- **Collected data entries**
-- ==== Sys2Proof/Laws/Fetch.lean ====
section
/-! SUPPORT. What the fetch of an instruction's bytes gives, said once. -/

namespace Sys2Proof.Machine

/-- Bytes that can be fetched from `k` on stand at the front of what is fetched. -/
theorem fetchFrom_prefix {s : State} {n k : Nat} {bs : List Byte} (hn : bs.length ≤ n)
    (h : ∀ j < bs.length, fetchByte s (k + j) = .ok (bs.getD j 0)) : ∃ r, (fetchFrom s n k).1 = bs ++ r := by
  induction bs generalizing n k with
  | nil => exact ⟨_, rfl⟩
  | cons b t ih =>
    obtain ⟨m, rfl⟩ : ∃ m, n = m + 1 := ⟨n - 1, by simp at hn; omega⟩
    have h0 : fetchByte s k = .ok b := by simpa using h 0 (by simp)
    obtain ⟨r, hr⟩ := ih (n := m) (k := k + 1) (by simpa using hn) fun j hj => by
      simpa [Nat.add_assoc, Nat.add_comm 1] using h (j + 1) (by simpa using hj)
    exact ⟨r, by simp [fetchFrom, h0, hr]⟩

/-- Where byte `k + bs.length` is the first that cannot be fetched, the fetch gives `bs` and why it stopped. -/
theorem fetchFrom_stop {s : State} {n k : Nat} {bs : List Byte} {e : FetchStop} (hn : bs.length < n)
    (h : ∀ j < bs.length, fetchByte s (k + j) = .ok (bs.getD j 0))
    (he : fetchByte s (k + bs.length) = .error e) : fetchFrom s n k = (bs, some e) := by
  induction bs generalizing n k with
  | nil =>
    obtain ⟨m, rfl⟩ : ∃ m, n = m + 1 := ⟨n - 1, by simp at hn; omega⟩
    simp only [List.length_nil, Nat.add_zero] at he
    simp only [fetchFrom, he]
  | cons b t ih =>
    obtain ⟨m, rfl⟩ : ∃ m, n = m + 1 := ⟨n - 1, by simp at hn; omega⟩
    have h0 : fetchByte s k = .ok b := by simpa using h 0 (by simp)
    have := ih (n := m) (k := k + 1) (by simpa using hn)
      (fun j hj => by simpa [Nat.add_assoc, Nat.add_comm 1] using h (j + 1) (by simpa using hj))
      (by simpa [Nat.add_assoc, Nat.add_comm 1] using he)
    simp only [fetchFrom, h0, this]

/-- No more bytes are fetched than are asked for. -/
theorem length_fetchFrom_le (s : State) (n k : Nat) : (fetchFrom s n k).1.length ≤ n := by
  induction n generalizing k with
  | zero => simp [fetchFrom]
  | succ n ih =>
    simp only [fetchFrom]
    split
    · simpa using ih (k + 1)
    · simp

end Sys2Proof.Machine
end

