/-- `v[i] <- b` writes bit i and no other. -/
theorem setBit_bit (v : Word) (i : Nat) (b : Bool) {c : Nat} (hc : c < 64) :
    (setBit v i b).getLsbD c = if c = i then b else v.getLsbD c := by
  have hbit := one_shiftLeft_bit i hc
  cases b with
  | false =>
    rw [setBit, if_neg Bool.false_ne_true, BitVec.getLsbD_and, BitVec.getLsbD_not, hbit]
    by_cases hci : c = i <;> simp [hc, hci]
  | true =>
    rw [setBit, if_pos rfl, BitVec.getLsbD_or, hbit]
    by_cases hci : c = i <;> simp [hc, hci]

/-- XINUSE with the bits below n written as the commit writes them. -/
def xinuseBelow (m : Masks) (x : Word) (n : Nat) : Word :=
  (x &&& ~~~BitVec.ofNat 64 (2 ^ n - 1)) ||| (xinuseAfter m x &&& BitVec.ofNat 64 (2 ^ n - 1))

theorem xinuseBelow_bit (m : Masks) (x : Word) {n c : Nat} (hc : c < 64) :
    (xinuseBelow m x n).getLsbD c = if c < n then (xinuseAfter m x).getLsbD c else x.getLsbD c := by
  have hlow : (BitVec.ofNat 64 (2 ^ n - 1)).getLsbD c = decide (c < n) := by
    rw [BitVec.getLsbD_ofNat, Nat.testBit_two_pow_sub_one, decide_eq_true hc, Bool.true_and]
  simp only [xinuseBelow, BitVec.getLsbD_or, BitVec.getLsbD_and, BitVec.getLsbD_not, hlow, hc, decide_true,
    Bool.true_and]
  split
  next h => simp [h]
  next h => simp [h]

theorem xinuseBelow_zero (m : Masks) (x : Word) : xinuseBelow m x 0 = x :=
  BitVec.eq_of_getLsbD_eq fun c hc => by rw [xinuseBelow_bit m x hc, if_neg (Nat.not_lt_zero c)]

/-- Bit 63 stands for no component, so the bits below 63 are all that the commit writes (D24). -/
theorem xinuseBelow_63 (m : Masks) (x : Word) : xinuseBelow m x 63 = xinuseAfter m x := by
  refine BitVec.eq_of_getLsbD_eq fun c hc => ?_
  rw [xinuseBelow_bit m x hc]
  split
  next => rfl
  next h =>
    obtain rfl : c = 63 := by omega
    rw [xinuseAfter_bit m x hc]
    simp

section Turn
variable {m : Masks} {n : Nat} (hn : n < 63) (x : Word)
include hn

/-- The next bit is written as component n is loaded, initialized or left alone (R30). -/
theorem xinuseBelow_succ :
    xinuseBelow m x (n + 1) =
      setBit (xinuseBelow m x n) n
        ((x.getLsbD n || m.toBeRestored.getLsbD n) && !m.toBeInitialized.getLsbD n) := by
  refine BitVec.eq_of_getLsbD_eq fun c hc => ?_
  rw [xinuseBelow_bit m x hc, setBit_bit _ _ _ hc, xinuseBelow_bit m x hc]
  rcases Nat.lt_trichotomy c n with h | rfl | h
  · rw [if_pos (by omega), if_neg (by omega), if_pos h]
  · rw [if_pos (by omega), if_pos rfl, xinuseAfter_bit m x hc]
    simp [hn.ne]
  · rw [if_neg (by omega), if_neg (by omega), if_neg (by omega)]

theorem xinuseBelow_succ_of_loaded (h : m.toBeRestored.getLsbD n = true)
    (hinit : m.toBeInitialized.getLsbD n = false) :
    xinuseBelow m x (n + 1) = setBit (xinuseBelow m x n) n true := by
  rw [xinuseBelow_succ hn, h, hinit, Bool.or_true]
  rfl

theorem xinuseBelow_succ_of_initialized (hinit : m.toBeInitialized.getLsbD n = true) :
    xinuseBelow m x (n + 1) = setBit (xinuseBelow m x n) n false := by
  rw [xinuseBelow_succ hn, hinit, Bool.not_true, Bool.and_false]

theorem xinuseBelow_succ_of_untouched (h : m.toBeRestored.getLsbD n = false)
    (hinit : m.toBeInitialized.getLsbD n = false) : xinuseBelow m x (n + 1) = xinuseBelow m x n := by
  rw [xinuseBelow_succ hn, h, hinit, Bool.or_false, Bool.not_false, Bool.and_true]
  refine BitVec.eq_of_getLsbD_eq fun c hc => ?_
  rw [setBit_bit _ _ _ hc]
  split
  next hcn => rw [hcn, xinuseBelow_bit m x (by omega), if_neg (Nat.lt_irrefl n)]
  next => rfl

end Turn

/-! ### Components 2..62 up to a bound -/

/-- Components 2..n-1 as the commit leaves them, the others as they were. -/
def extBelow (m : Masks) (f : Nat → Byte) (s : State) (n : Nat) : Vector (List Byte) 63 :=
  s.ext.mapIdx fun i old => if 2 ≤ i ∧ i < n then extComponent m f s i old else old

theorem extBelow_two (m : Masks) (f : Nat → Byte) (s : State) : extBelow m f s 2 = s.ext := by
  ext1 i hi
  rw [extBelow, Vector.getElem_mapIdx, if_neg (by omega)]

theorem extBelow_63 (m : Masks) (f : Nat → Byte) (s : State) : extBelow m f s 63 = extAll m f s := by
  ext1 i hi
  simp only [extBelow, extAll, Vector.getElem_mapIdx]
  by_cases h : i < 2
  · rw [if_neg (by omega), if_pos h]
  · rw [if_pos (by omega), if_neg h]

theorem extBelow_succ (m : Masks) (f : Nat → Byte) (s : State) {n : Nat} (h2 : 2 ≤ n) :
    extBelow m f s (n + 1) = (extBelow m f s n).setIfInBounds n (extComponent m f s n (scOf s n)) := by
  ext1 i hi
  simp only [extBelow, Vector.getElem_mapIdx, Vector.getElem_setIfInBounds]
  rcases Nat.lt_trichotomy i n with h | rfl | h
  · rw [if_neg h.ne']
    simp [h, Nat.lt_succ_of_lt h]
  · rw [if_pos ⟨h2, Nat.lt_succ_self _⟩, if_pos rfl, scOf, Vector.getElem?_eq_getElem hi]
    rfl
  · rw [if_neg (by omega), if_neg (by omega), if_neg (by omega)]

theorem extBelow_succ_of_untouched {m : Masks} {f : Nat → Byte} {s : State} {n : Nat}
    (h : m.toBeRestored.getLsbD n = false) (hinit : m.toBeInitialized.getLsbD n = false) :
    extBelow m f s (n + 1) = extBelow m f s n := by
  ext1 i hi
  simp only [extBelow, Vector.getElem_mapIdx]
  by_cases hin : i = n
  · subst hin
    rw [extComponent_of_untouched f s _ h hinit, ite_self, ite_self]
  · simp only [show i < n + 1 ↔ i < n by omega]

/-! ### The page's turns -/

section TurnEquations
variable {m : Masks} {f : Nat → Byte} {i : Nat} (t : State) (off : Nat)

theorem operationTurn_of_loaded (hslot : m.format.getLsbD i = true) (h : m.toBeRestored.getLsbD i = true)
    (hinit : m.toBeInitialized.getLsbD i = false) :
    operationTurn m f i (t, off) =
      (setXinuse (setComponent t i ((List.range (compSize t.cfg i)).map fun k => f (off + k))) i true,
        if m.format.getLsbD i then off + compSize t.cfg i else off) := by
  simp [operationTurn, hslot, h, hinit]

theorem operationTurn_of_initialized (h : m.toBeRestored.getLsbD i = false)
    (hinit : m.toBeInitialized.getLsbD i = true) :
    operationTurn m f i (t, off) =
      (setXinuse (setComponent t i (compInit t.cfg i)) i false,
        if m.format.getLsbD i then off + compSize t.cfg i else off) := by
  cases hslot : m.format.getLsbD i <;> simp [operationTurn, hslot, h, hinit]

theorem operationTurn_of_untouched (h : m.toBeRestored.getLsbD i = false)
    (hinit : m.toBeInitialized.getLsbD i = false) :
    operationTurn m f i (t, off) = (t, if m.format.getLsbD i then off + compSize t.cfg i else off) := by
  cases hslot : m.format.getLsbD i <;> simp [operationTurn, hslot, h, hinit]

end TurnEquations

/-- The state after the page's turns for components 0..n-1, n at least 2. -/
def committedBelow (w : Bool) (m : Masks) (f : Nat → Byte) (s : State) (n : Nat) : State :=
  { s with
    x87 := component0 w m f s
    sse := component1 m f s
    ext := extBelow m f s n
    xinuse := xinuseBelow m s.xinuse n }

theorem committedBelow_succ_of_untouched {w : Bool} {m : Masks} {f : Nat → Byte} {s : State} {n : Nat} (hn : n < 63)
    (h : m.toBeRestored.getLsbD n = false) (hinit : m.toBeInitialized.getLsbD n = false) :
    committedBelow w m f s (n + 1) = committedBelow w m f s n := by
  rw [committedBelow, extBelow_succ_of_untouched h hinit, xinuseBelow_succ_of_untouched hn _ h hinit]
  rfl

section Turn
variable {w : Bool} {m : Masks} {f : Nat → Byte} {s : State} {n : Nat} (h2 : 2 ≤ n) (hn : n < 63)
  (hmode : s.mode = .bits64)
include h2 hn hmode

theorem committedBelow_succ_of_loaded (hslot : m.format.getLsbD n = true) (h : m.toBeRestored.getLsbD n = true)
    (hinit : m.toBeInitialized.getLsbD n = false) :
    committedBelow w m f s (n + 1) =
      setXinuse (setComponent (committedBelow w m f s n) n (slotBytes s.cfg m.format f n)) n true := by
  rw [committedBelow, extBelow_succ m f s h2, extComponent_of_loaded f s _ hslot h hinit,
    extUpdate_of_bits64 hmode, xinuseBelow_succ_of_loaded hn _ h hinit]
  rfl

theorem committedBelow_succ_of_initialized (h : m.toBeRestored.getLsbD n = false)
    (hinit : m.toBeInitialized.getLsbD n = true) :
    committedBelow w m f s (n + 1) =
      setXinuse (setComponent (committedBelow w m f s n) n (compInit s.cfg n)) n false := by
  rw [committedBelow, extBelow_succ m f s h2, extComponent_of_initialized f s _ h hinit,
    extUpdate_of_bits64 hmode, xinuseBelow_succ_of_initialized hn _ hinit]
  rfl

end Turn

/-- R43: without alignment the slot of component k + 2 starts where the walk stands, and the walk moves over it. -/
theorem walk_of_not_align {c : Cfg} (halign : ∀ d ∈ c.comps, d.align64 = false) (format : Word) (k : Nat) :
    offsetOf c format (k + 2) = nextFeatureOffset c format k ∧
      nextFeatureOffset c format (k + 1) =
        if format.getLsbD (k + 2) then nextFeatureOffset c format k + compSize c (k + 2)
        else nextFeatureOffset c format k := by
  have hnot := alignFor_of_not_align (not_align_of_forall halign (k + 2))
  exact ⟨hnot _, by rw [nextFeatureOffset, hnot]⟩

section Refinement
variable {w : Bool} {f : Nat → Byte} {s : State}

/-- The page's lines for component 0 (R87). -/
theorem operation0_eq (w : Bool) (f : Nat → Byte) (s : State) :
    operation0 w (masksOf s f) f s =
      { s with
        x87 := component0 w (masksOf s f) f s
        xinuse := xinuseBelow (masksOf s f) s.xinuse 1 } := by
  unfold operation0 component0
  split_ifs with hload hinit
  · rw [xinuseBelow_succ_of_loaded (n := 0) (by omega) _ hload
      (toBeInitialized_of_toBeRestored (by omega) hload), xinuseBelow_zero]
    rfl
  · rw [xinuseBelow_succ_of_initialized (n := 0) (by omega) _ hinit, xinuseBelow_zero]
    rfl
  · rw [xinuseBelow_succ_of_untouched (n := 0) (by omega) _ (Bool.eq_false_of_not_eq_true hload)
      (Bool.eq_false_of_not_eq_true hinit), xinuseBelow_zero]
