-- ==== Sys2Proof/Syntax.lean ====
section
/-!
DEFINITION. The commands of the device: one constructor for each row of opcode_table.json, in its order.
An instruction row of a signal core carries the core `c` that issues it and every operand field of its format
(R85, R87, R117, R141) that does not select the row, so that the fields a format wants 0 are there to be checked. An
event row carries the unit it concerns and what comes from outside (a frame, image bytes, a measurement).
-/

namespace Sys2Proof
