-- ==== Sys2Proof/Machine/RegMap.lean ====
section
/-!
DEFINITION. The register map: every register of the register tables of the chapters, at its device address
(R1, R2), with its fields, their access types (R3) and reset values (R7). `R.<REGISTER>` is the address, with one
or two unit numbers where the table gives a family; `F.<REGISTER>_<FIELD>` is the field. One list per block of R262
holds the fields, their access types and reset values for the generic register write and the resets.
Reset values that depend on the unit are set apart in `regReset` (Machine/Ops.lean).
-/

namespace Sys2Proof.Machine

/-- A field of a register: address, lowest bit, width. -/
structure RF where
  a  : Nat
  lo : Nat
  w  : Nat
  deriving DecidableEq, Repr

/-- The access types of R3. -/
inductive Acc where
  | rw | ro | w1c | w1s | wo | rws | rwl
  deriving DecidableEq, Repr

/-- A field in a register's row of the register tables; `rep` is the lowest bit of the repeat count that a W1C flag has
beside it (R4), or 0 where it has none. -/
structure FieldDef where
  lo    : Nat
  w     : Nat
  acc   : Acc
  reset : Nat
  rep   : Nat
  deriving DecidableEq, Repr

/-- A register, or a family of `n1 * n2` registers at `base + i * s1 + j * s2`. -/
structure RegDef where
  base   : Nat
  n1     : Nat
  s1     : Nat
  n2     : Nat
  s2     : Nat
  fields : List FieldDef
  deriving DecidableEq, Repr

- **Aim of the task**
Lines holding the string "compInit" in the records above must be counted; give the number alone.

- **Finished exercise**
2